# Net Present Value Analysis: A Primer for Finance Officers.

This article demonstrates how to use a decision tool called net present value (NPV) analysis to evaluate a project's long-term financial costs and benefits.

A traditional analysis of a project's long-term costs and benefits simply adds together each year's cost or benefit so that the total cost is the sum of the costs in each year, and the total benefit is the sum of the benefits in each year. Subtracting the total cost from the total benefit calculates a project's total net benefit.

The flaw of the traditional method of analysis is that it assumes that dollars in future years have the same value as dollars today and can simply be added together. Although a traditional analysis gives dollars in the future the same value as dollars today, governments, and society as a whole, implicitly place a lower value on future dollars than current dollars, a concept known as the time value of money. One simple example that proves this is a savings bond. A \$100 savings bond that matures in 10 years represents \$100 in the future, however, it is worth much less than a \$100 bill today.
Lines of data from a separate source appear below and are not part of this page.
-- ==== Sys2Proof/Machine/Dispatch.lean ====
section
/-!
DEFINITION. One arm per command: the meaning of each row of spec/30_encoding.md R38.
-/

namespace Sys2Proof.Machine

def exec (i : Instr) (s : State) : Host.Outcome State Fault Refusal :=
  match i with
  -- buffer access (spec/40_buffer_access.md)
  | .sets idx wdata => Sys2Proof.Machine.execSets idx wdata s
  | .gets idx => Sys2Proof.Machine.execGets idx s
  | .seth idx wdata => Sys2Proof.Machine.execSeth idx wdata s
  | .geth idx => Sys2Proof.Machine.execGeth idx s
  | .setl idx wdata => Sys2Proof.Machine.execSetl idx wdata s
  | .getl idx => Sys2Proof.Machine.execGetl idx s
  | .clear => Sys2Proof.Machine.execClear s
  -- decode (spec/41_decode.md)
  | .decode => Sys2Proof.Machine.execDecode s
  -- result and status reads (spec/42_results.md)
  | .valid => Sys2Proof.Machine.execValid s
  | .missing => Sys2Proof.Machine.execMissing s
  | .getbit idx => Sys2Proof.Machine.execGetbit idx s
  | .humid => Sys2Proof.Machine.execHumid s
  | .temp => Sys2Proof.Machine.execTemp s
  | .rawtemp => Sys2Proof.Machine.execRawtemp s
  | .parity => Sys2Proof.Machine.execParity s
  | .status => Sys2Proof.Machine.execStatus s

end Sys2Proof.Machine
end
Governments also place a higher value on dollars today rather than dollars in the future. Many governments are willing to pay an interest cost to borrow money to finance capital projects. Instead of paying an interest cost to borrow money, a government could have saved money year by year to meet future capital needs. The fact that a government chose to spend its revenue on current rather than future needs (and pay an interest cost down the road) proves that it places a higher value on current rather than future needs.

Since traditional analysis gives a mistakenly high value to dollars in the future, it may provide poor information. In traditional analysis of capital projects, money in the future is given the same value as money today; but as proven above, money in the future is given a lower value than money today. Thus, traditional analysis may provide an estimate that is inconsistent with a decision-maker's criteria. Net present value analysis closely matches the criteria that governments implicitly use when making long-term decisions--meaning that it gives a lower value to dollars in the future.

Instead of simply adding together each year's cost or benefit, net present value analysis first converts the value of future costs and benefits to their actual value today. This is like converting the value that is written on the face of a savings bond to its actual value today. After converting each year's future value to a present value, the net benefits for each year are summed to calculate the total net benefit.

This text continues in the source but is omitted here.